TASK DESCRIPTION: Consider the listing below. Extract exactly the lines from the line containing "unfold decodeFields at h" to the line containing "part shifted. -/", both included.

DATA:
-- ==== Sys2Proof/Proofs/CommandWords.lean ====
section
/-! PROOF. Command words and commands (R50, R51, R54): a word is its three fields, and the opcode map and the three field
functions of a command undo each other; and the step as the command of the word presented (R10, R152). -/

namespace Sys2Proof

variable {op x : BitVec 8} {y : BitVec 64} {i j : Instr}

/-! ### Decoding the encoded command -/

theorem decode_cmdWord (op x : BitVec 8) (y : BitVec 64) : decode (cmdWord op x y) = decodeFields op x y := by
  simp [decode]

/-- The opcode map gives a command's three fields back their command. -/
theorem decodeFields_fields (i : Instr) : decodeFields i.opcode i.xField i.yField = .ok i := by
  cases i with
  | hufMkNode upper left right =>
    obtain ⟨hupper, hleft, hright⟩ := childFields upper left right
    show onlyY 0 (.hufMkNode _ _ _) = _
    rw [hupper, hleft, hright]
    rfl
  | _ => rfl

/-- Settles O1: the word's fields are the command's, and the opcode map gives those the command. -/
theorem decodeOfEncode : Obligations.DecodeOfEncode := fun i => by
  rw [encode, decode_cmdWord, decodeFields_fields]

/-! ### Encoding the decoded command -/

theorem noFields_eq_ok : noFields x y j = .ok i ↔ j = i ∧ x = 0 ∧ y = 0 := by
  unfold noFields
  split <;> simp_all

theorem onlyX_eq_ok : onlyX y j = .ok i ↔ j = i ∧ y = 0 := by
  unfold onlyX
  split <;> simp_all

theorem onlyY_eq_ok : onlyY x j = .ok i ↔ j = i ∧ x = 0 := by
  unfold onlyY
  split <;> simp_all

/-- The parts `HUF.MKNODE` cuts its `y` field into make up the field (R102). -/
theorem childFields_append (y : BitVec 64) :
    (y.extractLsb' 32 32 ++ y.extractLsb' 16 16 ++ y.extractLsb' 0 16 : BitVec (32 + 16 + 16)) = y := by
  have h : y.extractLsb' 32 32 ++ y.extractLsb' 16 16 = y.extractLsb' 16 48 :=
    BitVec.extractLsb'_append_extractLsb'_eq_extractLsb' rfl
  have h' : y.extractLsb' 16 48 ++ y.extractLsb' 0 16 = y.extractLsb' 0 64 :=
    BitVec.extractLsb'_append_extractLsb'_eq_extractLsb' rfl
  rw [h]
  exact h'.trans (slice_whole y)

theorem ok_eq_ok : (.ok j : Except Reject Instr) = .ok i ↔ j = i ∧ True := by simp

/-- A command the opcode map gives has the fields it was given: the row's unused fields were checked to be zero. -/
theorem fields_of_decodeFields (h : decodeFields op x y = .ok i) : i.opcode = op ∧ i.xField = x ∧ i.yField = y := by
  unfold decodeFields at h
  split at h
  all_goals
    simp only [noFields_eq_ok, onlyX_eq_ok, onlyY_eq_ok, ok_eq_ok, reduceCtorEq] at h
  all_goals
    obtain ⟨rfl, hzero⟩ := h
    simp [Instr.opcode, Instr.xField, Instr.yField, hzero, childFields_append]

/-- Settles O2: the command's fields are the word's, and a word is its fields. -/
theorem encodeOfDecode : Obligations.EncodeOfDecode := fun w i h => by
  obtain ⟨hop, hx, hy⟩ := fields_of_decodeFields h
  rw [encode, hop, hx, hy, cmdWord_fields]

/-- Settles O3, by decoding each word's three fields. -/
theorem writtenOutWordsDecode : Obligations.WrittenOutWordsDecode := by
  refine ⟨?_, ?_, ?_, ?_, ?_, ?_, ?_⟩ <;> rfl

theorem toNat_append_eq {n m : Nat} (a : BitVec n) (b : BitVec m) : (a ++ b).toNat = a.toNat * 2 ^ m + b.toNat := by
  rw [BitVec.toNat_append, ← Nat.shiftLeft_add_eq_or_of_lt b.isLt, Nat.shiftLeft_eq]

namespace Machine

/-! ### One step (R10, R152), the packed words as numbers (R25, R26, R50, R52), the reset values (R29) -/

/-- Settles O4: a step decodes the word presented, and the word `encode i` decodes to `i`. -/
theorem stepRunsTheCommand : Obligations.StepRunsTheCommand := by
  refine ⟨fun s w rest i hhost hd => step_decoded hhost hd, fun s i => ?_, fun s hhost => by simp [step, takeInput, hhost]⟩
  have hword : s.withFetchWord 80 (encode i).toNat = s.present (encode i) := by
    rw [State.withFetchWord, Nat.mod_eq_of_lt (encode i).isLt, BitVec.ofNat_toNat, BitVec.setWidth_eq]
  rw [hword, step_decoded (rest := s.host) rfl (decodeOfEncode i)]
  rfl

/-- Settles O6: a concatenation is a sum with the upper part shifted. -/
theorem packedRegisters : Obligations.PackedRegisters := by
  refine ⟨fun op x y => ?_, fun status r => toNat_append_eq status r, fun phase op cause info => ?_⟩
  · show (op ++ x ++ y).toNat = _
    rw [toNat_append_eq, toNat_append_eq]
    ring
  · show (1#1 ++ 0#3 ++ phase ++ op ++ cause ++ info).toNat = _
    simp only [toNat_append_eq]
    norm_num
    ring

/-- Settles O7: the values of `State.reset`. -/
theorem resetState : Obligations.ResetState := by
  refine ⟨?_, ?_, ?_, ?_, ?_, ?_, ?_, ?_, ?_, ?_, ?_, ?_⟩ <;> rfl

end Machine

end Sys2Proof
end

==

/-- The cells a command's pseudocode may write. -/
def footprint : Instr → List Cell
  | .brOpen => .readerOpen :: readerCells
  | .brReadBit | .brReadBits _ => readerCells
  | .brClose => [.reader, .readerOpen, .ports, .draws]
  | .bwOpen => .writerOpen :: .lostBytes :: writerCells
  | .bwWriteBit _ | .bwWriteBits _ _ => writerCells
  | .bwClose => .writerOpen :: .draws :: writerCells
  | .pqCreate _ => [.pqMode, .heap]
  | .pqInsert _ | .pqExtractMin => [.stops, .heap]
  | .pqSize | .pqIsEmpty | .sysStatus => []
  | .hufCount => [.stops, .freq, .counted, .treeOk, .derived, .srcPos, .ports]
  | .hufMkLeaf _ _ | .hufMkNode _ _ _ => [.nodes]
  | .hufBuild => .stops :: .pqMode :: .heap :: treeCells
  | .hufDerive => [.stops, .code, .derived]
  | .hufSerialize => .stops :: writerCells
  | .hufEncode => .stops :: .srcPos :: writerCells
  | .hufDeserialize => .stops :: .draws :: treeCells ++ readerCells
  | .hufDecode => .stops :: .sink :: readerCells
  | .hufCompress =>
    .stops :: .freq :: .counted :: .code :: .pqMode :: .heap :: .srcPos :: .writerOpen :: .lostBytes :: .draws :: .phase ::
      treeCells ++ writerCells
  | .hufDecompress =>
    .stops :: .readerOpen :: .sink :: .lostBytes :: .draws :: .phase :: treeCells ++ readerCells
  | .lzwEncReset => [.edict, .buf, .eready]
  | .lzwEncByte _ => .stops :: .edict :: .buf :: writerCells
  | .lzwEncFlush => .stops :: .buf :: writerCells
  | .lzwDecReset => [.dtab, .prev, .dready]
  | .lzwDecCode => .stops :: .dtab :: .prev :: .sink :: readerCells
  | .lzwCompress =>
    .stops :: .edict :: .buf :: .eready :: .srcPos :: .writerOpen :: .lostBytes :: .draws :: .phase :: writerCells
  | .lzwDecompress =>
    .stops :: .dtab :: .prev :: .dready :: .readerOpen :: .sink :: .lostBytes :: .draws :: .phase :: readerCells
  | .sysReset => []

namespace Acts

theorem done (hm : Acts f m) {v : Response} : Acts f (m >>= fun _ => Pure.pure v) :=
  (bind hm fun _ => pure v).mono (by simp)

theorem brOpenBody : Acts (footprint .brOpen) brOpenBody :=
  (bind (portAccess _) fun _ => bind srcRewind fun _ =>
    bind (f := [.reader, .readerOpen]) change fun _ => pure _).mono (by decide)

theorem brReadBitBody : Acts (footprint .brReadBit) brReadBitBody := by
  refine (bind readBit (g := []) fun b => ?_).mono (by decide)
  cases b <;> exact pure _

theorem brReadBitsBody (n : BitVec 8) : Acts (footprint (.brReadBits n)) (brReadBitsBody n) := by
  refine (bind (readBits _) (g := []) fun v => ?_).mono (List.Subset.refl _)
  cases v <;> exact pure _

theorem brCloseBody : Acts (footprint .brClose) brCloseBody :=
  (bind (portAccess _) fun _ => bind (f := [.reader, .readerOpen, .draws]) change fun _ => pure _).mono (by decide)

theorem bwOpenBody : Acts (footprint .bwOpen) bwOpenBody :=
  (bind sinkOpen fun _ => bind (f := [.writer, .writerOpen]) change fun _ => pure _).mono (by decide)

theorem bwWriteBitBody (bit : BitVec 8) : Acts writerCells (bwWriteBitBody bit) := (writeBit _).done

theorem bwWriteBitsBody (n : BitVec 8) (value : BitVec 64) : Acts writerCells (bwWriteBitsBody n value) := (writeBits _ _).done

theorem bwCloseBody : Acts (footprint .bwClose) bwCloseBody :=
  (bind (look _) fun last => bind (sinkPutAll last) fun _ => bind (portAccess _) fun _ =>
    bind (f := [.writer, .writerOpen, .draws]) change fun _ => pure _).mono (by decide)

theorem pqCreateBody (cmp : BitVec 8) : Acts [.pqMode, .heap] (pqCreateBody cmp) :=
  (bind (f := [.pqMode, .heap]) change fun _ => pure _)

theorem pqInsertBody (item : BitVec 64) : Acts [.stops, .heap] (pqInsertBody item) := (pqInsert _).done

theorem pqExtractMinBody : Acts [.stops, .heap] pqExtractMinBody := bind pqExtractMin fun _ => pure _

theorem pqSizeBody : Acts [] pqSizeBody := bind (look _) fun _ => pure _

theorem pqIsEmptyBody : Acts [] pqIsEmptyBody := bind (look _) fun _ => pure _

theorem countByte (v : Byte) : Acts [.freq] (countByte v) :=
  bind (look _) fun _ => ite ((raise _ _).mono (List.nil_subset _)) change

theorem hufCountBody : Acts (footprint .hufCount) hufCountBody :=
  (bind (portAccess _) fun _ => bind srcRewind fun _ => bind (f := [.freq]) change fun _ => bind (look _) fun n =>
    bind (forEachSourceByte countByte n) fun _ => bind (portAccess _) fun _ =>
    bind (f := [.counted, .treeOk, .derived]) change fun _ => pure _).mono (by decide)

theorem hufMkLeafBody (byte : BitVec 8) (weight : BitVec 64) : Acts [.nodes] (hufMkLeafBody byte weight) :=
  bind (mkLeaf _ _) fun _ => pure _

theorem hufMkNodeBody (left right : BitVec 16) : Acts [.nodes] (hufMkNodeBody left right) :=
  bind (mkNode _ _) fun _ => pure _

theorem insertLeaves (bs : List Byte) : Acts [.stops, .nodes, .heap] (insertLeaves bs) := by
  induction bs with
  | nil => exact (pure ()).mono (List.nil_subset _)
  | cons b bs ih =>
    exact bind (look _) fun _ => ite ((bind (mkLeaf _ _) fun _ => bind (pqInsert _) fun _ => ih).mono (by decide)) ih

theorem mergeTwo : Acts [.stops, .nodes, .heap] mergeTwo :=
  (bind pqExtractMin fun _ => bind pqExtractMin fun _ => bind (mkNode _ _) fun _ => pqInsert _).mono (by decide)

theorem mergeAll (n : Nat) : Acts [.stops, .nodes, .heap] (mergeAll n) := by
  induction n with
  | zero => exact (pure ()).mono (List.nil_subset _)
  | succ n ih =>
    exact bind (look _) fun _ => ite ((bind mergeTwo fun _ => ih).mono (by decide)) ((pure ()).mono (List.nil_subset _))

TASK OUTPUT:
  unfold decodeFields at h
  split at h
  all_goals
    simp only [noFields_eq_ok, onlyX_eq_ok, onlyY_eq_ok, ok_eq_ok, reduceCtorEq] at h
  all_goals
    obtain ⟨rfl, hzero⟩ := h
    simp [Instr.opcode, Instr.xField, Instr.yField, hzero, childFields_append]

/-- Settles O2: the command's fields are the word's, and a word is its fields. -/
theorem encodeOfDecode : Obligations.EncodeOfDecode := fun w i h => by
  obtain ⟨hop, hx, hy⟩ := fields_of_decodeFields h
  rw [encode, hop, hx, hy, cmdWord_fields]

/-- Settles O3, by decoding each word's three fields. -/
theorem writtenOutWordsDecode : Obligations.WrittenOutWordsDecode := by
  refine ⟨?_, ?_, ?_, ?_, ?_, ?_, ?_⟩ <;> rfl

theorem toNat_append_eq {n m : Nat} (a : BitVec n) (b : BitVec m) : (a ++ b).toNat = a.toNat * 2 ^ m + b.toNat := by
  rw [BitVec.toNat_append, ← Nat.shiftLeft_add_eq_or_of_lt b.isLt, Nat.shiftLeft_eq]

namespace Machine

/-! ### One step (R10, R152), the packed words as numbers (R25, R26, R50, R52), the reset values (R29) -/

/-- Settles O4: a step decodes the word presented, and the word `encode i` decodes to `i`. -/
theorem stepRunsTheCommand : Obligations.StepRunsTheCommand := by
  refine ⟨fun s w rest i hhost hd => step_decoded hhost hd, fun s i => ?_, fun s hhost => by simp [step, takeInput, hhost]⟩
  have hword : s.withFetchWord 80 (encode i).toNat = s.present (encode i) := by
    rw [State.withFetchWord, Nat.mod_eq_of_lt (encode i).isLt, BitVec.ofNat_toNat, BitVec.setWidth_eq]
  rw [hword, step_decoded (rest := s.host) rfl (decodeOfEncode i)]
  rfl

/-- Settles O6: a concatenation is a sum with the upper part shifted. -/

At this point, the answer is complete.